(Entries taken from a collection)
=====

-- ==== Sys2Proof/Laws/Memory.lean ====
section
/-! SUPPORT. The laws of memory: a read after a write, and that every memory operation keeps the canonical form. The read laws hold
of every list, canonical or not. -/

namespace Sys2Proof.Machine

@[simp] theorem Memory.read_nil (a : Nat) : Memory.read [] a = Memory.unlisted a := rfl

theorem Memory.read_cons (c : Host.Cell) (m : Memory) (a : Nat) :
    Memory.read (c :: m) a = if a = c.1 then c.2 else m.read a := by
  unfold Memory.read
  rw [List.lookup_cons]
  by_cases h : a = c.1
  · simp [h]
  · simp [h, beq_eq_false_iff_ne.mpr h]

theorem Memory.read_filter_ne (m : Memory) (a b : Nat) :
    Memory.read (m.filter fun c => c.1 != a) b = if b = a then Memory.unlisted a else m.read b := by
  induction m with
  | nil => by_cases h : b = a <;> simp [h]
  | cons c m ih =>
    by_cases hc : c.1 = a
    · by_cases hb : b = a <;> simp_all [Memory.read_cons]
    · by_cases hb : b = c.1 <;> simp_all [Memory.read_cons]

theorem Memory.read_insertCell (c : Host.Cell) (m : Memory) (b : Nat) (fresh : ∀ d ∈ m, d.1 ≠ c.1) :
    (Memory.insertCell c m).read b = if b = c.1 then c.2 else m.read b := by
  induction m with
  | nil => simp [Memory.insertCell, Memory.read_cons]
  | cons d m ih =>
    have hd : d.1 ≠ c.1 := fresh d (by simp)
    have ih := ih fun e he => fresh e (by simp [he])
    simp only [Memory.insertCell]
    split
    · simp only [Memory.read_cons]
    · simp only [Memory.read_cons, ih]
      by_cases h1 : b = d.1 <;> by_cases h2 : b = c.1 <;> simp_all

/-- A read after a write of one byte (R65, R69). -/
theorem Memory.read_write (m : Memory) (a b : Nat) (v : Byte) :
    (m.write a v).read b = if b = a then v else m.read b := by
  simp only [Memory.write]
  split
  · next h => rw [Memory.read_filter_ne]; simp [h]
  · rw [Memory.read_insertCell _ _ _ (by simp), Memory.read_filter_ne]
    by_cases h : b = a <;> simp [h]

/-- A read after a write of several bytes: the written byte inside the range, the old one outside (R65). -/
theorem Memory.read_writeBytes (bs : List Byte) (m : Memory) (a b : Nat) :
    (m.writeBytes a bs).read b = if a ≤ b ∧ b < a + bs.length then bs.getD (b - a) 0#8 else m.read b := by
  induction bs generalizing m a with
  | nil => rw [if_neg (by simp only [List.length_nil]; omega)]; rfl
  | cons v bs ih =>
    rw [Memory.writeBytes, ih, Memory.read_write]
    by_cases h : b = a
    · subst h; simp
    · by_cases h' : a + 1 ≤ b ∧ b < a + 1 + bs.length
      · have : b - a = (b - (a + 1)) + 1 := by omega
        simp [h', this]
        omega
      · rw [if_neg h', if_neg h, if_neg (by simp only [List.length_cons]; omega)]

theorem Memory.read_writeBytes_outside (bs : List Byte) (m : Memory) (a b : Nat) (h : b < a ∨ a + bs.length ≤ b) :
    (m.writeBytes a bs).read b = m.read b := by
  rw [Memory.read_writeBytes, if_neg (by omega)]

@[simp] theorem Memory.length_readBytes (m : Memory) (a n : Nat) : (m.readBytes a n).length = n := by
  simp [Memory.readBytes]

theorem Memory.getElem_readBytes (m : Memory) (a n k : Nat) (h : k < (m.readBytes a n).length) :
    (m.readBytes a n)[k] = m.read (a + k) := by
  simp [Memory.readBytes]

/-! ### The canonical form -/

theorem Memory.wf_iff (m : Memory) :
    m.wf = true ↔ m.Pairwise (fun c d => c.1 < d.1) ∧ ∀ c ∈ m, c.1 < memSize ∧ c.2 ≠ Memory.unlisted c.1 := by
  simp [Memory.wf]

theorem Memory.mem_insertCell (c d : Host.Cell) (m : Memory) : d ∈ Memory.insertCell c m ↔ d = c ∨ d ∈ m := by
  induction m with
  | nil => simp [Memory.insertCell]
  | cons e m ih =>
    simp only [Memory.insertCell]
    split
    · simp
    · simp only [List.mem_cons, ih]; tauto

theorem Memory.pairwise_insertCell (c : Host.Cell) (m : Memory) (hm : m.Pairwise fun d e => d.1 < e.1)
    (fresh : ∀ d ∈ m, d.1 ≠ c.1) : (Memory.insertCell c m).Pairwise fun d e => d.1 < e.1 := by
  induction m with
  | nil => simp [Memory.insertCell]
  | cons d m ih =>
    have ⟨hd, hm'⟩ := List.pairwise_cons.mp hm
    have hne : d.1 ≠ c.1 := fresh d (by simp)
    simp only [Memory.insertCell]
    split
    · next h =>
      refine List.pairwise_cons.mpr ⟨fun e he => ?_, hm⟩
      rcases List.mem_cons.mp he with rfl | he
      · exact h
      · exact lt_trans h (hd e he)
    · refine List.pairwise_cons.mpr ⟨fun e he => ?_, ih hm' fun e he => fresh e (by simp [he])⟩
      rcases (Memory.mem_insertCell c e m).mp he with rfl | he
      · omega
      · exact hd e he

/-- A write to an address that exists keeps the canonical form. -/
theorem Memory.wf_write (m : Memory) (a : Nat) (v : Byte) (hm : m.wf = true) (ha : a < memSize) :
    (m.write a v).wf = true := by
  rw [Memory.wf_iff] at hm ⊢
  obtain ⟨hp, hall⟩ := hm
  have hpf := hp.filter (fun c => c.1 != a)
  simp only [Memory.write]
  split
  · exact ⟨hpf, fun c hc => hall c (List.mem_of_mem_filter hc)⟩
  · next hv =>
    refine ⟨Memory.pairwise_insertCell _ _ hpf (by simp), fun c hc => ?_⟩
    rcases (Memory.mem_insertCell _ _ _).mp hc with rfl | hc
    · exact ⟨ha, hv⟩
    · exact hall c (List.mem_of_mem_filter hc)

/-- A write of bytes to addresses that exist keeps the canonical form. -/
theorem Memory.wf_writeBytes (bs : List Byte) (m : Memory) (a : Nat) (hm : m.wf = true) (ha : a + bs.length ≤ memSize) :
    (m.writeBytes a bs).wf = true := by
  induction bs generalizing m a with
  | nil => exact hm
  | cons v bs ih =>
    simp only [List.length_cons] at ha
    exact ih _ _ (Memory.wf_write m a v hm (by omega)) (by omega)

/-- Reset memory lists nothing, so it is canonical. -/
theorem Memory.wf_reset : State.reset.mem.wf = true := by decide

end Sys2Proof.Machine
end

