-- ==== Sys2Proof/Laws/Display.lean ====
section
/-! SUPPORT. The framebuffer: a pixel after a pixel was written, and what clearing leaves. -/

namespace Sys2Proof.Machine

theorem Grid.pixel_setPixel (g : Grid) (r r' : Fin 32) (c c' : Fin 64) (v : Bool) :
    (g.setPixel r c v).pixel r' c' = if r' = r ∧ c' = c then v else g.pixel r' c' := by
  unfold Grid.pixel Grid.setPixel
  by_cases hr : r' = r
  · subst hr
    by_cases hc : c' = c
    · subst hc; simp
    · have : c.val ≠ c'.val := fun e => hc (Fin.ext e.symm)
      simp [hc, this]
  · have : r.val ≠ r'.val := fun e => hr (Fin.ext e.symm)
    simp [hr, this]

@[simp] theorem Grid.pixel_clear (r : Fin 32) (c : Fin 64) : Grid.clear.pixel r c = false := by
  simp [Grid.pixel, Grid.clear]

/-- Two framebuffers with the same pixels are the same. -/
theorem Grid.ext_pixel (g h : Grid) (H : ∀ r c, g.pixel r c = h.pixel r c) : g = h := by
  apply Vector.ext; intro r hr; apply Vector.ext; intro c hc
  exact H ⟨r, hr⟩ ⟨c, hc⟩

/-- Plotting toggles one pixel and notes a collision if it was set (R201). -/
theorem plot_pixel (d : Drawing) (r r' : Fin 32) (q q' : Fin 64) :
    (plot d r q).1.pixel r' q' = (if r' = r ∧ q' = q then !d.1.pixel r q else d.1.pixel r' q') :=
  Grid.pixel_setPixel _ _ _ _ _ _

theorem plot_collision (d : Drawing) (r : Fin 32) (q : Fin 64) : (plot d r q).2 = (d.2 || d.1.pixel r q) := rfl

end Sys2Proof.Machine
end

=====

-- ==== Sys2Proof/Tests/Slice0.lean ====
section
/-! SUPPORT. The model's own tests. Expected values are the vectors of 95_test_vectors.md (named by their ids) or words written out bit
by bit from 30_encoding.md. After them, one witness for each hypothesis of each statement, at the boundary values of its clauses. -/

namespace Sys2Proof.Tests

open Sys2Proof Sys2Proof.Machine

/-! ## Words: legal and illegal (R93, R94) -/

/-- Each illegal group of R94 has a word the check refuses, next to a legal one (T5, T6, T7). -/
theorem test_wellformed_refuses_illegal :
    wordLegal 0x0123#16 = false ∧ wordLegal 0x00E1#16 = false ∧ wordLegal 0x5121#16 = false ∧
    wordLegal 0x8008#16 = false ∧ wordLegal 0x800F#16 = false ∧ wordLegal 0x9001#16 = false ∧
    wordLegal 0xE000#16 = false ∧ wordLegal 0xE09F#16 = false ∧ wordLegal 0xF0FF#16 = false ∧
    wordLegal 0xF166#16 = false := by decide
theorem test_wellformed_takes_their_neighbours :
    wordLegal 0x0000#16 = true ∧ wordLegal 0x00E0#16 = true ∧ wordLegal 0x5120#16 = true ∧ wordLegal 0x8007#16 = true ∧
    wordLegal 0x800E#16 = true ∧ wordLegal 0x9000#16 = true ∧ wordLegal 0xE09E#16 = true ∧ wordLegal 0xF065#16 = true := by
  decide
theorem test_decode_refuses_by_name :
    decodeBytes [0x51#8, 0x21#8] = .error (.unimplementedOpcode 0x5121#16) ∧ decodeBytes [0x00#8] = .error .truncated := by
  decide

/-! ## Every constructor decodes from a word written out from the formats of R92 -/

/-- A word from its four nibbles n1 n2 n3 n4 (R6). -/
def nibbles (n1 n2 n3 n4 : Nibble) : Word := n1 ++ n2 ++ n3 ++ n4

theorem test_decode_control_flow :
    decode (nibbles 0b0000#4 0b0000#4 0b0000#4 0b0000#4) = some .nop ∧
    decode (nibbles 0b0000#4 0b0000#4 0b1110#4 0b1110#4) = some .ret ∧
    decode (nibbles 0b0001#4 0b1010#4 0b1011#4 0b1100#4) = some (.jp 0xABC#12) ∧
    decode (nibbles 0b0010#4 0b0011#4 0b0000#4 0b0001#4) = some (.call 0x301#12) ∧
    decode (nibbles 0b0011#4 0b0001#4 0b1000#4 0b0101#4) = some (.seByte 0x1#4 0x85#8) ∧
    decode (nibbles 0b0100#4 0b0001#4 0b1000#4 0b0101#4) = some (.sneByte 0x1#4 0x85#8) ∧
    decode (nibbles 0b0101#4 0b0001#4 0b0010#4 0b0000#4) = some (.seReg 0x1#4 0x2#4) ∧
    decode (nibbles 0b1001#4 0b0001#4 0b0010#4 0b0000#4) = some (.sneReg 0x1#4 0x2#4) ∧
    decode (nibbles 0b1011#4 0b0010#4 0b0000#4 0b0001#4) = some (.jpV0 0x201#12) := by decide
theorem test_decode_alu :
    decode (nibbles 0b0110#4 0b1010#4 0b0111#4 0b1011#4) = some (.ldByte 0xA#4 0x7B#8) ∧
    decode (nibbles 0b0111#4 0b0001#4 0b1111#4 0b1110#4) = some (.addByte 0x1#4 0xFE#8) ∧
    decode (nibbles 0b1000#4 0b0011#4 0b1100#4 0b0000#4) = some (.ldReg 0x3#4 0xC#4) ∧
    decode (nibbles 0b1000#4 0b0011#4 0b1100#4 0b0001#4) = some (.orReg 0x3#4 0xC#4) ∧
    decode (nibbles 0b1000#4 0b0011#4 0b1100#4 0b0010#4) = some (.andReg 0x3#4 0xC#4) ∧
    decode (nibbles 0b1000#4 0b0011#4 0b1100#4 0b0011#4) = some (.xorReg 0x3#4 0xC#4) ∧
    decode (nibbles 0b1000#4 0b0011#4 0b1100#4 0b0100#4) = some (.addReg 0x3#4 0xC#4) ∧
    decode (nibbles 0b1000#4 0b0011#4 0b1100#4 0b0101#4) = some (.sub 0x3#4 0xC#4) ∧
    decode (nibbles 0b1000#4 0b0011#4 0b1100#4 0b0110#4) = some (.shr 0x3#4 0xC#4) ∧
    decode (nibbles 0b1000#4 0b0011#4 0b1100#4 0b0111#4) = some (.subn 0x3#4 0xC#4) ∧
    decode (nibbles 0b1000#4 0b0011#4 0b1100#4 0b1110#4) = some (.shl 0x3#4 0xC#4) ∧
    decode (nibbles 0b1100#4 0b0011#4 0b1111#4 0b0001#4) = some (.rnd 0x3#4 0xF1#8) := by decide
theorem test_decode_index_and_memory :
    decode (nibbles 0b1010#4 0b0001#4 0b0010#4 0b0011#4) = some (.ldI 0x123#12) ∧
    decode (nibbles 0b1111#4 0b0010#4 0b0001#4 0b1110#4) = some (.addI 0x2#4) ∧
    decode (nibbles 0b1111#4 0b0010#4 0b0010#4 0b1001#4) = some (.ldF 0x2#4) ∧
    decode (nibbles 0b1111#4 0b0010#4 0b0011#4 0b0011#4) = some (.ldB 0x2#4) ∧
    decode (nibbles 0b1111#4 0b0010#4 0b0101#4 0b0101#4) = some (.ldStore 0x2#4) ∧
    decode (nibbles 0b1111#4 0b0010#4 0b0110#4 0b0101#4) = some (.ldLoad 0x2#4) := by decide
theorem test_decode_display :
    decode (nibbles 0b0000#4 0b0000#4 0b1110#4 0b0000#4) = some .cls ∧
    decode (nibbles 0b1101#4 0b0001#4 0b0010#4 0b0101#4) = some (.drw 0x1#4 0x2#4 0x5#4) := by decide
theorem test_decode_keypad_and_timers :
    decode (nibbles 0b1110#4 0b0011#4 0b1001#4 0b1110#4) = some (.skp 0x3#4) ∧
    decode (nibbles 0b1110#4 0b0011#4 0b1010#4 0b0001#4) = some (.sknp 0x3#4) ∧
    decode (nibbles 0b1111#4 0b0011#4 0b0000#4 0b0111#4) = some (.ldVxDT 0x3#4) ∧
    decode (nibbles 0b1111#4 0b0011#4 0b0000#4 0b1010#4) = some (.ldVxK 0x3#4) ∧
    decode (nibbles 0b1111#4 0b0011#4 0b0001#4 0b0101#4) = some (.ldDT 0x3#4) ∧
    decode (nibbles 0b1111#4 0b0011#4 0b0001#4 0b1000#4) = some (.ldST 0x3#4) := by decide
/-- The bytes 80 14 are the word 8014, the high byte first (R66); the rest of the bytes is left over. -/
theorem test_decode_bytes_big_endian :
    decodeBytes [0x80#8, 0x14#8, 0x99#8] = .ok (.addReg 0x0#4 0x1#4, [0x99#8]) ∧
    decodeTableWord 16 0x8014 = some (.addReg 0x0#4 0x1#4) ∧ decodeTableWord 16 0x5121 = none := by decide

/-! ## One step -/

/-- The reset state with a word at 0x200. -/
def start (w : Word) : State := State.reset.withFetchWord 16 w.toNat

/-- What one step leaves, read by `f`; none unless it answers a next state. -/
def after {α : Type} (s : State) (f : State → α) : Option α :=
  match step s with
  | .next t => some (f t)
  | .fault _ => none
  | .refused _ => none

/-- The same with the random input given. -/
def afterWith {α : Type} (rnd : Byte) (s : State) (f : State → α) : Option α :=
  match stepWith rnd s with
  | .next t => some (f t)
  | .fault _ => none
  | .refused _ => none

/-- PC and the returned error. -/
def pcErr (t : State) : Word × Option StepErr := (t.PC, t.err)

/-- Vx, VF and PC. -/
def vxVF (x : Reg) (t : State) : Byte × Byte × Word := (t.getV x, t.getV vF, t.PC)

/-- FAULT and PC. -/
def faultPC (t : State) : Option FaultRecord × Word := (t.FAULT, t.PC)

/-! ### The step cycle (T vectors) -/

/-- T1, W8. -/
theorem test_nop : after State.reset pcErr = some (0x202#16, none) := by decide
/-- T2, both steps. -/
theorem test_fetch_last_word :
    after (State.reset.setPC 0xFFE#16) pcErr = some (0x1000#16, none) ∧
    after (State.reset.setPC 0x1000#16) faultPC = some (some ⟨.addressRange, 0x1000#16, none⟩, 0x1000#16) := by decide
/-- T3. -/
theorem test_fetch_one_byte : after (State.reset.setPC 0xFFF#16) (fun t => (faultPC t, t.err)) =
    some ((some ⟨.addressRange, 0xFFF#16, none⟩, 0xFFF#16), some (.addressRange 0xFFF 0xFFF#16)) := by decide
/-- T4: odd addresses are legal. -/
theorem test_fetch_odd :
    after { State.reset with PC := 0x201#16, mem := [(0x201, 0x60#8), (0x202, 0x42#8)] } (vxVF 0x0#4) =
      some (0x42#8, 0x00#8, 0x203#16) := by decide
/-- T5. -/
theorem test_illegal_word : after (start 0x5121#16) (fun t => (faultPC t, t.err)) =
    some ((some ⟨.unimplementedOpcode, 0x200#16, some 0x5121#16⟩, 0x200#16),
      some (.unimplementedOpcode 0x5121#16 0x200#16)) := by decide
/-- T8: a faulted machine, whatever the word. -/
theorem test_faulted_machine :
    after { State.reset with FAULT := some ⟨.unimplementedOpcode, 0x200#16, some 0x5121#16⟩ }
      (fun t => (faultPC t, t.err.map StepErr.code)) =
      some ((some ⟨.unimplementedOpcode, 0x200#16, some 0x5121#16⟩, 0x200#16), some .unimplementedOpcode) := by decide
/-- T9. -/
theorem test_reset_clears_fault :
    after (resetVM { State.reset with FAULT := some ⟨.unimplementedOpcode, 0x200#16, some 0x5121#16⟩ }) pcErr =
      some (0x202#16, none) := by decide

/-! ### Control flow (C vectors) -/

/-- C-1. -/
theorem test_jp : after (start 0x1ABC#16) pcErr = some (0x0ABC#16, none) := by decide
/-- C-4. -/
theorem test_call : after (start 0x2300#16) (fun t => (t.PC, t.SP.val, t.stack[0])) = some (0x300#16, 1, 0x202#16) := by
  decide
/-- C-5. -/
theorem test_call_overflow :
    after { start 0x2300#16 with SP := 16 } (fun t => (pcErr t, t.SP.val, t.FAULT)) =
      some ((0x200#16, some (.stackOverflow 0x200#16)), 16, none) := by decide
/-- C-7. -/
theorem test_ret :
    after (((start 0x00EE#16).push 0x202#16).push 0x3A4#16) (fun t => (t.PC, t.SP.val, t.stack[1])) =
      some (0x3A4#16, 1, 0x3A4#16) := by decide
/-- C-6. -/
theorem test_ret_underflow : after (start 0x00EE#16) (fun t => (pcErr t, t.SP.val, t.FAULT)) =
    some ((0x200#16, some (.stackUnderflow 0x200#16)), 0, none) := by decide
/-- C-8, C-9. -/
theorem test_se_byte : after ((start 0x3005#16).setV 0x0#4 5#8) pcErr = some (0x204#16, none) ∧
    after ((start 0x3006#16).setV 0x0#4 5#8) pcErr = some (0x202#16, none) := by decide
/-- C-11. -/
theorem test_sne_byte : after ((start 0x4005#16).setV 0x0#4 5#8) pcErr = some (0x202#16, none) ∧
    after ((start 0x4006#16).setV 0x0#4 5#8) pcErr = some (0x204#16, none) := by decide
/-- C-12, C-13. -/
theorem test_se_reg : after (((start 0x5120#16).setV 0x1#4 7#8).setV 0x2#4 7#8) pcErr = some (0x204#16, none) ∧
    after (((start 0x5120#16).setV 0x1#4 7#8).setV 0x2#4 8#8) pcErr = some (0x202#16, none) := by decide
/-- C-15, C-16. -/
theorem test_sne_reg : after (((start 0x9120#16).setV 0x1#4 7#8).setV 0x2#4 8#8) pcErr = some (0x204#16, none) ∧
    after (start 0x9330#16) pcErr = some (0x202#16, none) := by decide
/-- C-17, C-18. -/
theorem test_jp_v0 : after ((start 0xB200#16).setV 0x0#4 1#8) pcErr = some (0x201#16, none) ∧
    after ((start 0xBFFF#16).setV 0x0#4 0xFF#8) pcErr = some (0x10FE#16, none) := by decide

=====

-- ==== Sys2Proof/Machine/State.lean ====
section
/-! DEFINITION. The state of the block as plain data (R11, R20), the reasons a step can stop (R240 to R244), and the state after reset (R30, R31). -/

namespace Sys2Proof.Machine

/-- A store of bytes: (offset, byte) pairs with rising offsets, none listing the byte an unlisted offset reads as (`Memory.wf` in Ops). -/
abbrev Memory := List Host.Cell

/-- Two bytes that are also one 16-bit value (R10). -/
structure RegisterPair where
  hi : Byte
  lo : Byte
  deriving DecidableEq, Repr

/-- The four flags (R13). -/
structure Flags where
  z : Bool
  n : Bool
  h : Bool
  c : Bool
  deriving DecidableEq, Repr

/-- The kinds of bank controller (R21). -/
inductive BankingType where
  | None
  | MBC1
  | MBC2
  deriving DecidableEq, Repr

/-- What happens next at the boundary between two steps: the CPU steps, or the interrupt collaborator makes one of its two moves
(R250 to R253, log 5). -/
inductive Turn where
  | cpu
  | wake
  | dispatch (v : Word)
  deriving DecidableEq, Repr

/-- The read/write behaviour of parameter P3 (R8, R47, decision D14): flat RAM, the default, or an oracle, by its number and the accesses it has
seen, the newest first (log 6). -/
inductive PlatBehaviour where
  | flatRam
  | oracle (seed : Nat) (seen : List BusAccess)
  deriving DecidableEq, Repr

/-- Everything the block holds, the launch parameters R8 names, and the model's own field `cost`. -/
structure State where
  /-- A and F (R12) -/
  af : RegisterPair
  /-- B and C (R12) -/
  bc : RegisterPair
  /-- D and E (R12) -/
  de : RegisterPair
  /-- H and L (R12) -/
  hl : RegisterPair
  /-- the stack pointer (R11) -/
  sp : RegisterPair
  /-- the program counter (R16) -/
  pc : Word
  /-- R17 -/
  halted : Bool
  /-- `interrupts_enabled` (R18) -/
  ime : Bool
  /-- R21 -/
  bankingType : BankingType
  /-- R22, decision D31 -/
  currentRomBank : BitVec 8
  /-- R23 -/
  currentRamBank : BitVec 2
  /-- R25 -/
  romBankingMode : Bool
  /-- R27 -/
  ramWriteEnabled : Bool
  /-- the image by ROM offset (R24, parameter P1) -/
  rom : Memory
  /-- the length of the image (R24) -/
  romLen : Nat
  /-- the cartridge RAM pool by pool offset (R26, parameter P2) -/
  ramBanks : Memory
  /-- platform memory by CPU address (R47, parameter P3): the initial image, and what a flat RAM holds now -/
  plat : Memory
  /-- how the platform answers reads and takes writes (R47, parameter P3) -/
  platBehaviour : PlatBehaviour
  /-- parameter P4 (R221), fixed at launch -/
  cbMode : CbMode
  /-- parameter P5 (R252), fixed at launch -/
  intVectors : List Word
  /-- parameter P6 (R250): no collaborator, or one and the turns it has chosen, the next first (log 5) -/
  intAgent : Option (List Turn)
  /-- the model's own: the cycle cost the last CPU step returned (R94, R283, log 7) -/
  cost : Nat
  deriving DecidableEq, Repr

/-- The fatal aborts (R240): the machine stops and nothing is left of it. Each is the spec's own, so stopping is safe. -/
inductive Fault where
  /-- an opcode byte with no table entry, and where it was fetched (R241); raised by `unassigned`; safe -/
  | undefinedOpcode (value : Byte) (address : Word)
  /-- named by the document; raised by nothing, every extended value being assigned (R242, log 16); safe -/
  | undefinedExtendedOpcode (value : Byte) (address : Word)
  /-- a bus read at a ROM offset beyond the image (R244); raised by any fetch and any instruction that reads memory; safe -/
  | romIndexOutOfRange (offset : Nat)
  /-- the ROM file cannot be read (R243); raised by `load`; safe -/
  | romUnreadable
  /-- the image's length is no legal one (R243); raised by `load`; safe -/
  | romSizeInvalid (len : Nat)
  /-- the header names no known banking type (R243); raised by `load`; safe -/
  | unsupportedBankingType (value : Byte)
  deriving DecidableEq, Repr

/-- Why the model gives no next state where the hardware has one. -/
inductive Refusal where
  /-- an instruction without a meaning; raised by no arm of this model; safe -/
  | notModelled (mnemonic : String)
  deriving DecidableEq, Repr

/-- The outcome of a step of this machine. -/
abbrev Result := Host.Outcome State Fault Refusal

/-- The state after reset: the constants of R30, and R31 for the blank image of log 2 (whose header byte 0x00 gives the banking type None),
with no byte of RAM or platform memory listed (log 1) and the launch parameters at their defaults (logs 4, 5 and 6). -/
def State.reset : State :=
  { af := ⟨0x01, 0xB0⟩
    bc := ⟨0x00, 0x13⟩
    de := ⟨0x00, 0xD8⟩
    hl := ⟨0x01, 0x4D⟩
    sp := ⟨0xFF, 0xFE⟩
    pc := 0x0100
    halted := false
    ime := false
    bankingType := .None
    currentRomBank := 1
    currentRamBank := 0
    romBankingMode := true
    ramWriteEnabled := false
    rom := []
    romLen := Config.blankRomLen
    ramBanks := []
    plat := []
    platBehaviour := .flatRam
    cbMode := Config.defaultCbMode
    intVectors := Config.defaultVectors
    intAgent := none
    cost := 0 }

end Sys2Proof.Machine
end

=====

* _To do_
All that is wanted is an exact copy of the lines above from the one with "decode (nibbles 0b0000#4 0b0000#4 0b1110#4 0b0000#4)" through the one with "match step s with", with both ends included.

* _Answer space_
    decode (nibbles 0b0000#4 0b0000#4 0b1110#4 0b0000#4) = some .cls ∧
    decode (nibbles 0b1101#4 0b0001#4 0b0010#4 0b0101#4) = some (.drw 0x1#4 0x2#4 0x5#4) := by decide
theorem test_decode_keypad_and_timers :
    decode (nibbles 0b1110#4 0b0011#4 0b1001#4 0b1110#4) = some (.skp 0x3#4) ∧
    decode (nibbles 0b1110#4 0b0011#4 0b1010#4 0b0001#4) = some (.sknp 0x3#4) ∧
    decode (nibbles 0b1111#4 0b0011#4 0b0000#4 0b0111#4) = some (.ldVxDT 0x3#4) ∧
    decode (nibbles 0b1111#4 0b0011#4 0b0000#4 0b1010#4) = some (.ldVxK 0x3#4) ∧
    decode (nibbles 0b1111#4 0b0011#4 0b0001#4 0b0101#4) = some (.ldDT 0x3#4) ∧
    decode (nibbles 0b1111#4 0b0011#4 0b0001#4 0b1000#4) = some (.ldST 0x3#4) := by decide
/-- The bytes 80 14 are the word 8014, the high byte first (R66); the rest of the bytes is left over. -/
theorem test_decode_bytes_big_endian :
    decodeBytes [0x80#8, 0x14#8, 0x99#8] = .ok (.addReg 0x0#4 0x1#4, [0x99#8]) ∧
    decodeTableWord 16 0x8014 = some (.addReg 0x0#4 0x1#4) ∧ decodeTableWord 16 0x5121 = none := by decide

/-! ## One step -/

/-- The reset state with a word at 0x200. -/
def start (w : Word) : State := State.reset.withFetchWord 16 w.toNat

/-- What one step leaves, read by `f`; none unless it answers a next state. -/
def after {α : Type} (s : State) (f : State → α) : Option α :=
  match step s with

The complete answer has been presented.